Однако свой непосредственно уходящий в глубину опыт природы познания, которое несёт при своём осуществлении смерть, Ницше пытался передать не в форме таких, преимущественно ещё отвлечённых, конструкций, но в песнях, включающих в себя неожиданное просветление, либо в отдельных, несущих печать молниеносного озарения, но тут же обрывающихся тезисах:

Сущность познания, как её видит Ницше, парадоксальным образом имеет основу в том, что познание берёт начало в любви, но в случае успеха упраздняет любовь: «Познающему требуется соединение с вещами, но он видит, что он от них отделён — в этом состоит его страсть». При этом он оказывается вовлечён в двойное движения, уничтожающее его либо вещи для него. Либо всё для него должно «раствориться в познании» («стремление всё превратить в дух»), «либо он растворяется в вещах» («его смерть и пафос таковой») (12, 6).

Первая возможность (растворить всё в познании) обретает свой высший опыт в «Ночной песне» (ТГЗ, 75). Эта «песнь влюблённого» есть плач Ницше от одиночества, плач в сознании светлой истины, когда он не любим и уже не может любить, но терзается в готовности воли к любви, в каком-то неопределённом, бесприютном, угрюмом любовном томлении: «Я — свет; ах, если бы быть мне ночью! … Но я живу в своём собственном свете, я вновь поглощаю пламя, что исходит из меня. Я не знаю счастья берущего … Ночь: ах, зачем я должен быть светом! И жаждою тьмы! И одиночеством!» (ТГЗ, 75–76). Здесь обретает голос неслыханный опыт, пережитый Ницше, который «из-за преизбытка света и власти, из-за своей солнечной натуры обречён не любить» (ЭХ, 751). Это истина, которая остаётся при себе самой и в себе самой осуществляется.

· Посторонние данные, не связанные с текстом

-- ==== Sys2Proof/Machine/Aes.lean ====
section
/-!
DEFINITION. AES-256, which R218 names and takes from its own standard, on lists of bytes. Byte i of a block or of a key is its bits
[8i+7:8i] (log entry 79).
-/
namespace Sys2Proof.Machine

/-! ### The field of 256 elements -/

def gfDouble (a : Nat) : Nat := if a < 128 then 2 * a else (2 * a) ^^^ 0x11B
def gfMul (a b : Nat) : Nat :=
  ((List.range 8).foldl (fun (p : Nat × Nat) k => (if b.testBit k then p.1 ^^^ p.2 else p.1, gfDouble p.2)) (0, a)).1
/-- The inverse of an element, a ^ 254; of 0 it is 0. -/
def gfInv (a : Nat) : Nat :=
  ((List.range 7).foldl (fun (p : Nat × Nat) _ => let q := gfMul p.2 p.2; (gfMul p.1 q, q)) (1, a)).1

/-! ### The cipher -/

def subByte (a : Nat) : Nat :=
  let b := gfInv a
  let rot (k : Nat) : Nat := (b * 2 ^ k) % 256 + b / 2 ^ (8 - k)
  b ^^^ rot 1 ^^^ rot 2 ^^^ rot 3 ^^^ rot 4 ^^^ 0x63

def xorNats (a b : List Nat) : List Nat := List.zipWith (· ^^^ ·) a b

/-- The words of the key schedule, the last one first. -/
def keySchedule (key : List Nat) : List (List Nat) :=
  let first := ((List.range 8).map fun k => (key.drop (4 * k)).take 4).reverse
  (List.range 52).foldl (fun ws j =>
    let i := j + 8
    let t := ws.headD []
    let t := if i % 8 = 0 then
        xorNats ((t.drop 1 ++ t.take 1).map subByte) [(List.range (i / 8 - 1)).foldl (fun c _ => gfDouble c) 1, 0, 0, 0]
      else if i % 8 = 4 then t.map subByte else t
    xorNats (ws.getD 7 []) t :: ws) first

/-- Rows of the state, whose byte r + 4c stands in row r and column c, rotate to the left. -/
def shiftRows (s : List Nat) : List Nat := (List.range 16).map fun k => s.getD ((k % 4) + 4 * ((k / 4 + k % 4) % 4)) 0
def mixColumns (s : List Nat) : List Nat :=
  (List.range 16).map fun k =>
    let b (j : Nat) : Nat := s.getD (k / 4 * 4 + (k + j) % 4) 0
    gfDouble (b 0) ^^^ (gfDouble (b 1) ^^^ b 1) ^^^ b 2 ^^^ b 3

/-- The 16 bytes of a block under a key of 32 bytes. -/
def aesBytes (key block : List Nat) : List Nat :=
  let ws := (keySchedule key).reverse
  let rk (r : Nat) : List Nat := ((ws.drop (4 * r)).take 4).flatten
  let mid := (List.range 13).foldl (fun s r => xorNats (mixColumns (shiftRows (s.map subByte))) (rk (r + 1))) (xorNats block (rk 0))
  xorNats (shiftRows (mid.map subByte)) (rk 14)

def natBytes (n w : Nat) : List Nat := (List.range n).map fun k => w / 2 ^ (8 * k) % 256
def aes256 (key : BitVec 256) (block : BitVec 128) : List Byte :=
  (aesBytes (natBytes 32 key.toNat) (natBytes 16 block.toNat)).map (BitVec.ofNat 8)

end Sys2Proof.Machine
end

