-- ==== Sys2Proof/WellFormed.lean ====
section
/-!
DEFINITION. When an instruction is one that a word can encode and the checks of order 1 to 4 of R41 accept: its
opcode and class (R42), the registers it names (R30, R84), the values its chapter allows (sub-cause 5), the lengths
and operand kinds it allows (sub-cause 6), and the field widths of R28 and R29.
-/
namespace Sys2Proof

/-- The classes of R42; `step` for the rows that no word encodes. -/
inductive Cls
  | f3 | f5 | v | x | step
deriving DecidableEq, Repr, Inhabited

/-- The fields of R28 that the instruction holds; none for the steps that no word encodes. -/
def Instr.ctl : Instr → Option Ctl
  | .iadd c _ _ => some c
  | .isub c _ _ => some c
  | .imul c _ _ => some c
  | .imulhi c _ _ => some c
  | .imad c _ _ => some c
  | .imin c _ _ => some c
  | .imax c _ _ => some c
  | .iclamp c _ _ => some c
  | .iabs c _ _ => some c
  | .ineg c _ _ => some c
  | .isad c _ _ => some c
  | .lea c _ _ => some c
  | .idiv c _ _ => some c
  | .irem c _ _ => some c
  | .and c _ _ => some c
  | .or c _ _ => some c
  | .xor c _ _ => some c
  | .not c _ _ => some c
  | .andn c _ _ => some c
  | .logic3 c _ _ _ => some c
  | .shl c _ _ => some c
  | .shr c _ _ => some c
  | .sar c _ _ => some c
  | .rotl c _ _ => some c
  | .rotr c _ _ => some c
  | .shf c _ _ => some c
  | .popc c _ _ => some c
  | .clz c _ _ => some c
  | .ctz c _ _ => some c
  | .brev c _ _ => some c
  | .bfx c _ _ => some c
  | .bfi c _ => some c
  | .bperm c _ => some c
  | .fadd c _ _ => some c
  | .fsub c _ _ => some c
  | .fmul c _ _ => some c
  | .ffma c _ _ => some c
  | .fmin c _ _ => some c
  | .fmax c _ _ => some c
  | .fclamp c _ _ => some c
  | .fabs c _ _ => some c
  | .fneg c _ _ => some c
  | .fround c _ _ => some c
  | .fdiv c _ _ => some c
  | .fsqrt c _ _ => some c
  | .frcp c _ _ => some c
  | .frsq c _ _ => some c
  | .fexp2 c _ _ => some c
  | .flog2 c _ _ => some c
  | .fsin c _ _ => some c
  | .fcos c _ _ => some c
  | .ftanh c _ _ => some c
  | .hadd c _ _ => some c
  | .hsub c _ _ => some c
  | .hmul c _ _ => some c
  | .hfma c _ _ => some c
  | .hmin c _ _ => some c
  | .hmax c _ _ => some c
  | .hclamp c _ _ => some c
  | .habs c _ _ => some c
  | .hneg c _ _ => some c
  | .hdot2 c _ _ => some c
  | .hexp2 c _ _ => some c
  | .hrcp c _ _ => some c
  | .cvtf c _ _ => some c
  | .cvtfi c _ _ => some c
  | .cvtif c _ _ => some c
  | .cvtii c _ _ => some c
  | .pack2 c _ _ => some c
  | .unpack c _ _ => some c
  | .cvtblk c _ _ _ => some c
  | .icmp c _ _ _ => some c
  | .fcmp c _ _ _ => some c
  | .hcmp c _ _ _ _ _ => some c
  | .plogic c _ _ _ _ _ _ => some c
  | .fclass c _ _ => some c
  | .psetv c _ _ => some c
  | .pgetv c _ _ => some c
  | .mov c _ _ => some c
  | .sel c _ _ => some c
  | .movsr c _ _ => some c
  | .movsrW c _ _ => some c
  | .perm c _ => some c
  | .ballot c _ _ => some c
  | .vote c _ _ _ => some c
  | .laneget c _ => some c
  | .nop c => some c
  | .bra c _ => some c
  | .jmp c _ => some c
  | .call c _ _ => some c
  | .calli c _ => some c
  | .ret c _ => some c
  | .exit c => some c
  | .meet c _ => some c
  | .meetNone c => some c
  | .trap c _ => some c
  | .ld c _ _ _ => some c
  | .st c _ _ _ => some c
  | .ldm c _ _ _ => some c
  | .stm c _ _ _ => some c
  | .lds c _ _ => some c
  | .sts c _ _ => some c
  | .ldt c _ _ => some c
  | .spres c _ => some c
  | .pref c _ _ _ => some c
  | .drainst c => some c
  | .sfqpop c _ _ => some c
  | .atom c _ _ _ => some c
  | .atomcas c _ _ => some c
  | .atoms c _ _ _ => some c
  | .atomscas c _ _ => some c
  | .red c _ _ _ _ => some c
  | .fence c _ => some c
  | .rel c _ => some c
  | .acq c _ => some c
  | .join c _ _ => some c
  | .leave c _ _ => some c
  | .bar c _ _ => some c
  | .elect c _ _ => some c
  | .electRel c _ => some c
  | .gkill c _ => some c
  | .gred c _ _ _ => some c
  | .gbcast c _ _ => some c
  | .genOpen c _ _ _ _ => some c
  | .genPoint c => some c
  | .genTake c _ => some c
  | .genNext c => some c
  | .genPend c => some c
  | .yield c _ => some c
  | .reggrow c _ _ _ => some c
  | .regshrink c _ => some c
  | .loopn c _ _ => some c
  | .loopend c => some c
  | .dqpush c _ => some c
  | .dqpop c _ => some c
  | .dqdone c => some c
  | .dqbr c _ _ _ => some c
  | .sqpush c _ _ => some c
  | .sqpop c _ _ _ => some c
  | .gmov c _ _ _ => some c
  | .mma c _ => some c
  | .mmaj c _ _ => some c
  | .mrdy c _ _ _ => some c
  | .mwait c _ => some c
  | .mwaitAll c => some c
  | .mld c _ => some c
  | .mst c _ => some c
  | .mclr c _ _ => some c
  | .mswap c _ _ => some c
  | .mstat c _ _ => some c
  | .ffstat c _ _ => some c
  | .claimNew c _ _ _ _ _ => some c
  | .claimUse c _ => some c
  | .flowReg c _ _ _ => some c
  | .flowImm c _ _ _ _ _ => some c
  | .flwait c _ _ => some c
  | .clrel c _ => some c
  | .clrevokePg c _ _ => some c
  | .clrevokeK c _ _ => some c
  | .hdrain c => some c
  | .mcast c _ _ _ _ => some c
  | .fred c _ _ _ => some c
  | .cregOpen c _ _ _ _ => some c
  | .cregClose c => some c
  | .pairOpen c _ _ _ _ => some c
  | .pairClose c => some c
  | .einjPerr c => some c
  | .einjPoison c => some c
  | .einjPmis c _ => some c
  | .einjCerr c => some c
  | .prepair c _ _ => some c
  | .presume c _ => some c
  | .presumeFail c _ => some c
  | .trmark c _ => some c
  | .cntcapStart c _ => some c
  | .cntcapStop c _ _ => some c
  | .sample c _ => some c
  | .launch c _ => some c
  | .scall c _ => some c
  | .mcall c _ => some c
  | .eret c => some c
  | .tlbfill c _ _ _ => some c
  | .tlbinvPg c _ _ => some c
  | .tlbinvAsid c _ => some c
  | .tlbinvAll c => some c
  | .cinvPg c _ _ => some c
  | .cinvAsid c _ => some c
  | .cinvAll c => some c
  | .ckptIvl c _ _ => some c
  | .ckptMem c _ => some c
  | .ckptMemrst c _ => some c
  | .recctlOff c _ _ => some c
  | .recctlRec c _ _ => some c
  | .recctlRpl c _ _ => some c
  | .movps c _ _ => some c
  | .movpsW c _ _ => some c
  | .intctlMask c _ => some c
  | .intctlWait c => some c
  | .intctlResume c _ _ => some c
  | .intctlRespg c _ _ => some c
  | .ctxsaveInst c _ => some c
  | .ctxsaveCtx c _ => some c
  | .ctxsaveEnd c _ => some c
  | .ctxload c _ => some c
  | .ctxloadCtx c _ => some c
  | .wretFill c => some c
  | .wretServ c => some c
  | .wretDeny c _ => some c
  | .mcallMap .. | .mcallUnmap .. | .mcallLoad .. | .mcallReport .. | .mcallAssign .. | .mcallVfset ..
  | .mcallActivate .. | .mcallRelease .. | .memoryEventPop .. | .trapQueuePop .. | .unreachClear ..
  | .laneBinCtlWrite .. | .vfBlockWrite .. | .clauseIssue .. | .spinDemotion .. | .demotionEnd ..
  | .flagCompletion .. | .falseGuardCompletion .. | .storeFault .. | .stageHandlerDelivery ..
  | .stewardTrapEntry .. | .interruptEntry .. | .spadParkResume .. | .tlbMiss .. | .walkerDispatch ..
  | .poisonedFill .. | .repairStageStart .. | .migrationRequest .. | .migrationCopy .. | .migrationComplete ..
  | .migrationAck .. | .sectorWrite .. | .claimWalkEnd .. | .flowComplete .. | .arbiterGrant ..
  | .priorityPromotion .. | .passComplete .. | .jointEntryTimeout .. | .mrdyReady .. | .reggrowGrant ..
  | .growthDeadlock .. | .instanceEnd .. | .gangPlacement .. | .queueDrivenStart .. | .gangAgeing ..
  | .intervalStart .. | .uncorrectableError .. | .regionUnwind .. | .rollback .. | .compareMatch ..
  | .logRecordWrite .. | .replayRecordApply .. | .replayDivergence .. | .pairedPartitionCompare ..
  | .preciseStop .. | .traceRecordWrite .. | .traceFrameClose .. | .laneCycleEmit .. | .clusterTestDue ..
  | .testOverdue .. | .clusterTest .. | .powerOnBoot .. | .coolantLossTrip .. | .managementPortRequest ..
  | .moduleIdAssign .. | .hamperAgeExpiry .. | .remoteMaskedWrite .. | .remoteLoadRequest ..
  | .remoteAtomicRequest .. | .remoteAck .. | .remoteRefusal .. | .destinationUnreachable .. | .ackTimeout ..
  | .linkDown .. | .grantRequest .. | .multicastCopy .. | .fredRoundComplete .. | .fredRefusal ..
  | .logRingConsumerWrite .. | .logRingProducerWrite .. | .linkUp .. | .probeAnswer .. | .computeSideReset ..
  | .thermalLimitReached .. | .activationEnd .. | .dieToDieWriteArrival .. | .peerRevokeMessage ..
  | .flowsDrainedReport .. => none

Таковы муки, причиняемые истиной, этим изнуряющим светом, словно сущность её не преображается в чистом духе, но застывает в некоем призрачном существовании того, чего уже нет.

Но и вторую возможность (раствориться в вещах — смерть) Ницше в том же контексте затронул посредством некоего символа. Он говорит о «Ночной песне»: «Ответом на такой дифирамб солнечного уединения в свете была бы Ариадна … Кто, кроме меня, знает, что такое Ариадна!» (ЭХ, 752).

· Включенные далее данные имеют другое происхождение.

-- ==== Sys2Proof/Machine/Numbers.lean ====
section
/-!
DEFINITION. Number formats and exact arithmetic (R61 to R76): integers, the floating-point formats, the one rounding
of R68 and R69 with its flags, and the operations of R92 to R99 on bit patterns. A floating-point result is a pair of
bits and the five flags of R75.
-/
namespace Sys2Proof.Machine

/-! ### Integers (R61) -/

/-- Wrap(x, T) and Sat(x, T) as the w-bit pattern. -/
def wrapI (w : Nat) (x : Int) : Nat := (x % (2 ^ w : Nat)).toNat
def intLo (w : Nat) (sg : Bool) : Int := if sg then -(2 ^ (w - 1) : Nat) else 0
def intHi (w : Nat) (sg : Bool) : Int := if sg then (2 ^ (w - 1) : Nat) - 1 else (2 ^ w : Nat) - 1
def satI (w : Nat) (sg : Bool) (x : Int) : Nat :=
  wrapI w (if x < intLo w sg then intLo w sg else if intHi w sg < x then intHi w sg else x)
/-- The value of a w-bit pattern. -/
def valI (w : Nat) (sg : Bool) (b : Nat) : Int :=
  let b := b % 2 ^ w
  if sg && decide (2 ^ (w - 1) ≤ b) then (b : Int) - (2 ^ w : Nat) else b

/-! ### Flags (R75) -/

def flInvalid : BitVec 5 := 1
def flDivZero : BitVec 5 := 2
def flOverflow : BitVec 5 := 4
def flUnderflow : BitVec 5 := 8
def flInexact : BitVec 5 := 16

/-- A result with the flags it raises. -/
structure FRes where
  bits  : Nat
  flags : BitVec 5
deriving DecidableEq, Repr, Inhabited

/-! ### Formats (R63, R64) -/

/-- A format: exponent and mantissa width, bias, whether it has infinities, its largest finite code without the sign,
its canonical NaN. -/
structure Fmt where
  eb   : Nat
  mb   : Nat
  bias : Nat
  inf  : Bool
  maxc : Nat
  nan  : Nat
deriving DecidableEq, Repr, Inhabited

def Fmt.f32 : Fmt := ⟨8, 23, 127, true, 0x7F7FFFFF, 0x7FC00000⟩
def Fmt.f16 : Fmt := ⟨5, 10, 15, true, 0x7BFF, 0x7E00⟩
def Fmt.bf16 : Fmt := ⟨8, 7, 127, true, 0x7F7F, 0x7FC0⟩
def Fmt.e4m3 : Fmt := ⟨4, 3, 7, false, 0x7E, 0x7F⟩
def Fmt.e5m2 : Fmt := ⟨5, 2, 15, true, 0x7B, 0x7E⟩

def Fmt.signAt (f : Fmt) : Nat := 2 ^ (f.eb + f.mb)
def Fmt.infc (f : Fmt) : Nat := (2 ^ f.eb - 1) * 2 ^ f.mb
def Fmt.withSign (f : Fmt) (neg : Bool) (c : Nat) : Nat := if neg then c + f.signAt else c
/-- Exponent of the smallest subnormal's unit: 1 − bias − mantissa bits. -/
def Fmt.qmin (f : Fmt) : Int := 1 - (f.bias : Int) - f.mb

def tyFmt : Ty → Fmt
  | .f16 => .f16
  | .bf16 => .bf16
  | _ => .f32
def ctyFmt : CTy → Fmt
  | .f16 => .f16
  | .bf16 => .bf16
  | .e4m3 => .e4m3
  | .e5m2 => .e5m2
  | _ => .f32

/-- A decoded operand: NaN (signalling or not), an infinity, or ±m × 2^e. -/
inductive FVal
  | nan (sig : Bool)
  | inf (neg : Bool)
  | num (neg : Bool) (m : Nat) (e : Int)
deriving DecidableEq, Repr, Inhabited

/-- The value of a code (R63, R64); under .ftz a subnormal of the formats that .ftz covers is a zero (R72). -/
def Fmt.value (f : Fmt) (ftz : Bool) (b : Nat) : FVal :=
  let neg := b / f.signAt % 2 == 1
  let c := b % f.signAt
  let ex := c / 2 ^ f.mb
  let m := c % 2 ^ f.mb
  if f.inf then
    if ex = 2 ^ f.eb - 1 then (if m = 0 then .inf neg else .nan (m < 2 ^ (f.mb - 1)))
    else if ex = 0 then .num neg (if ftz then 0 else m) f.qmin
    else .num neg (m + 2 ^ f.mb) (f.qmin + ex - 1)
  else if c = f.nan then .nan false
  else if ex = 0 then .num neg m f.qmin
  else .num neg (m + 2 ^ f.mb) (f.qmin + ex - 1)

def FVal.isNan : FVal → Bool
  | .nan _ => true
  | _ => false
def FVal.isSig : FVal → Bool
  | .nan s => s
  | _ => false
def FVal.isInf : FVal → Bool
  | .inf _ => true
  | _ => false
def FVal.neg : FVal → Bool
  | .nan _ => false
  | .inf n => n
  | .num n _ _ => n
def FVal.isZero : FVal → Bool
  | .num _ m _ => m == 0
  | _ => false

/-! ### Rounding (R68, R69) -/

/-- The mode of one rounding: the mode of R68, .sat, .ftz, and the RsdBits that .rsd uses. -/
structure RMode where
  rnd : Rnd
  sat : Bool
  ftz : Bool
  h   : Nat
deriving DecidableEq, Repr, Inhabited

def RMode.rne : RMode := ⟨.rne, false, false, 0⟩

/-- |x| = m × 2^e, or a little more where `st`: the multiple of 2^q that the mode gives, and whether it is inexact. -/
def roundAt (md : Rnd) (h : Nat) (neg : Bool) (m : Nat) (st : Bool) (e q : Int) : Nat × Bool :=
  if q ≤ e then (m * 2 ^ (e - q).toNat, st)
  else
    let k := (q - e).toNat
    let a := m / 2 ^ k
    let low := m % 2 ^ k
    let inexact := low ≠ 0 || st
    let half := 2 ^ (k - 1)
    let above := half < low || (low == half && st)
    let tie := low == half && !st
    let up := match md with
      | .rne => above || (tie && a % 2 == 1)
      | .rna => above || tie
      | .rtz => false
      | .rup => inexact && !neg
      | .rdn => inexact && neg
      | .rsd => decide (2 ^ 32 ≤ low * 2 ^ 32 / 2 ^ k + h)
    (if up then a + 1 else a, inexact)

/-- The largest finite value, or the infinity (R76: 0x7F for E4M3), that overflow gives under a mode; `up` says that
.rsd did not deliver the truncated value. -/
def overflowTo (f : Fmt) (md : RMode) (neg up : Bool) : Nat :=
  let toInf := !md.sat && (match md.rnd with
    | .rne | .rna => true
    | .rtz => false
    | .rup => !neg
    | .rdn => neg
    | .rsd => up)
  if toInf then (if f.inf then f.withSign neg f.infc else f.nan) else f.withSign neg f.maxc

Ариадна, лабиринт, Минотавр, Тесей и Дионис, ко всей этой мифической сфере Ницше с загадочной многозначительностью вновь и вновь прибегает, когда хочет коснуться последних тайн истины: истина есть смерть или то воодушевляемое страстью к истине иное, которое опять-таки оборачивается смертью.

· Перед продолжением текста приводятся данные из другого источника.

-- ==== Sys2Proof/Machine/State.lean ====
section
/-!
DEFINITION. The state of the Thason T8, plain data throughout, and the state after power-on. Every table is sparse: a
key that is not listed has the default its docstring names. Cores are numbered 0 to 1023 over the module, clusters 0
to 255, stewards die × 8 + n, controllers 0 to 63.
-/
namespace Sys2Proof.Machine

/-! ### Threads -/

/-- Why a thread is Parked (R18). -/
inductive ParkCause
  /-- an absent scratchpad line (R121, R355) -/
  | line
  /-- a memory event of R210 or a refused claim or reduction: the cause and the access byte -/
  | mem (cause access : Nat)
  /-- a record of the trap queue (R304): the supervisor acts -/
  | trap (kind : Nat)
  /-- a delivery that waits behind an earlier one (R131) -/
  | wait
  /-- a monitor service (R307) -/
  | monitor (fn : Nat)
deriving DecidableEq, Repr, Inhabited

/-- Why a thread is Sleeping (R18). -/
inductive SleepCause
  | group (name : Nat)
  | elect (name : Nat)
  | grow
  /-- a record of the decision queue -/
  | decision
  /-- the end of the consumer that the lane has reached (R125) -/
  | next
deriving DecidableEq, Repr, Inhabited

/-- The life-cycle states of R18. -/
inductive Status
  | ready
  | held
  | parked (c : ParkCause)
  | sleeping (c : SleepCause)
  | exited
deriving DecidableEq, Repr, Inhabited

/-- A trap of R130 that waits for its delivery: cause code, detail, address, resume header, trapping header, the
lane mask of the threads that take it together, the instruction's index and opcode. A park of order 6 that waits (code 6)
holds in `detail` its cause and access code, in `idx` one more than the flag that its instruction named, and in `opc` the cause
of the poison that it met. -/
structure TrapRec where
  code   : Nat
  detail : Nat
  addr   : DWord
  resume : DWord
  hdr    : DWord
  mask   : BitVec 32
  idx    : Nat
  opc    : Nat
  /-- the thread's sr.hnd was set when it trapped (R131) -/
  nested : Bool := false
deriving DecidableEq, Repr, Inhabited

/-- An uncorrectable error that a thread has consumed (R259, R262): record cause, fault address, clause header. -/
structure Uncorr where
  cause : Nat
  va    : DWord
  hdr   : DWord
  /-- how many regions are open up to the one to unwind; none names the innermost -/
  depth : Option Nat := none
  /-- the number from which on the thread's operations were issued after it -/
  since : Nat := 0
deriving DecidableEq, Repr, Inhabited

/-- What a thread of a Consume returns to (R125, R126): its header, its state and its formed warp. -/
structure Susp where
  pc     : DWord
  status : Status
  sub    : Nat
  warp   : Nat := 0
deriving DecidableEq, Repr, Inhabited

/-- The state of one thread (R7, R9, R15, R18, R262 to R264, R322). `pc` is the address after a header (R7); its
vector registers stand in the core's REG rows. -/
structure Thread where
  pc      : DWord
  meet    : DWord := BitVec.allOnes 64
  preds   : BitVec 48 := 0
  fp      : BitVec 5 := 0
  seed    : Word := 0
  rsc     : Word := 0
  hnd     : Bool := false
  hndRet  : DWord := 0
  level   : Nat := 0
  status  : Status := .ready
  slots   : List Nat := [0, 0, 0, 0]
  sub     : Nat := 0
  warp    : Nat := 0
  retired : Nat := 0
  pend    : List TrapRec := []
  sfPend  : Nat := 0
  /-- the address of the oldest of them, and its number among the core's records (R165) -/
  sfVa    : DWord := 0
  sfNo    : Nat := 0
  uncorr  : Option Uncorr := none
  poison  : Bool := false
  pmis    : Option Word := none
  atomN   : Nat := 0
  pairN   : Nat := 0
  /-- releases of .cl or wider numbered in a pair region (R263) -/
  relN    : Nat := 0
  /-- old values of memory atomics that wait for the trailing copy, by number; none where the atomic faulted (R263) -/
  olds    : SMap (Option DWord) := []
  pended  : Bool := false
  susp    : Option Susp := none
  /-- the header of the last clause that the thread has issued (R262 under replay) -/
  lastHdr : DWord := 0
  /-- restored by CTXLOAD and not issued since (R316, type 0x04) -/
  restored : Bool := false
  /-- an exit that the supervisor has asked for while a Consume runs (R126, R308) -/
  dying : Bool := false
  /-- the flags of failed passes: the thread consumes their error at the first clause that waits on one (R258) -/
  perr   : List Nat := []
  /-- how often the thread has been passed over while it was Ready in the formation pool (R21) -/
  passed : Nat := 0
  /-- a check of the result of the next instruction that it issues is going to fail (R83, R258) -/
  failNext : Bool := false
deriving DecidableEq, Repr, Inhabited

/-- The spin detector's record of one target header (R115): the signature of the iteration that runs, the signature of
the last complete iteration, and how many consecutive iterations had it. -/
structure Spin where
  target : DWord
  cur  : Nat
  last : Nat
  run  : Nat
deriving DecidableEq, Repr, Inhabited

/-- A formed warp (R112, R115, R116): its serial, its threads, how often it was passed over (R21), whether it is a
demoted path, how many clauses siblings have issued since, and the spin detector's records. -/
structure Warp where
  id     : Nat
  tids   : List Nat
  passed : Nat
  demoted : Bool
  sibs   : Nat
  spins  : List Spin
deriving DecidableEq, Repr, Inhabited

/-! ### Home warps -/

/-- A decision record (R119) with its push sequence number. -/
structure DqRec where
  w0 : Word
  w1 : Word
  w2 : Word
  w3 : Word
  seqNo : Nat
deriving DecidableEq, Repr, Inhabited

/-- One frame of a Basket: its entries in order, each of W words (R124). -/
structure Frame where
  entries : List (List Word)
  /-- a number that grows with each first entry, to tell the older-filled frame (R125) -/
  age : Nat
deriving DecidableEq, Repr, Inhabited

/-- A home warp's Basket (R123 to R126). `consuming` is the frame of the Consume in progress, with what follows it. -/
structure Basket where
  w       : Nat
  t       : Nat
  f0      : Frame
  f1      : Frame
  filling : Bool
  consEntry : DWord
  exitHdr : DWord
  yielded : Bool
  consuming : Option Bool
  draining  : Bool
  nexted  : List Nat
  ages    : Nat
  /-- the formed warps of the producer paths that the Consume has stopped (R125) -/
  paths   : List Warp := []
deriving DecidableEq, Repr, Inhabited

Цель и удел познающего — лабиринт, из переходов которого убежать невозможно и где ждёт гибель от рук Минотавра. Кто потому покушается на полную независимость познания «без надобности, тот доказывает, что он, вероятно, не только силён, но и смел до разнузданности. Он вступает в лабиринт, он в тысячу раз увеличивает число опасностей, которые жизнь сама по себе несёт с собою; из них не самая малая та, что никто не видит, как и где он заблудится, удалится от людей и будет разорван на части каким-нибудь пещерным Минотавром совести. Если такой человек погибает, то это случается так далеко от области людского уразумения, что люди этого не чувствуют и этому не сочувствуют, — а он уже не может больше вернуться назад» (ПТСДЗ, 265). Презрительно отворачивается этот новый независимый философ от прежних философов, учивших пути к счастью и добродетели: «Ведь куда, в какую сторону отходит наш брат, становясь философом … становясь призраком!? Не для того ли он это делает, чтобы освободиться от добродетели и счастья? — Мы по природе слишком счастливы, слишком добродетельны, чтобы не было маленького искушения в том, чтобы стать философами — т. е. имморалистами и авантюристами … У нас есть собственный интерес к лабиринту, мы домогаемся знакомства с господином Минотавром» (16, 437). Философ «из года в год и день и ночь проводит время наедине со своей душой в интимных ссорах и диалогах, … сидя в своей пещере — а она может быть и лабиринтом, но также и золотым рудником» (ПТСДЗ, 400).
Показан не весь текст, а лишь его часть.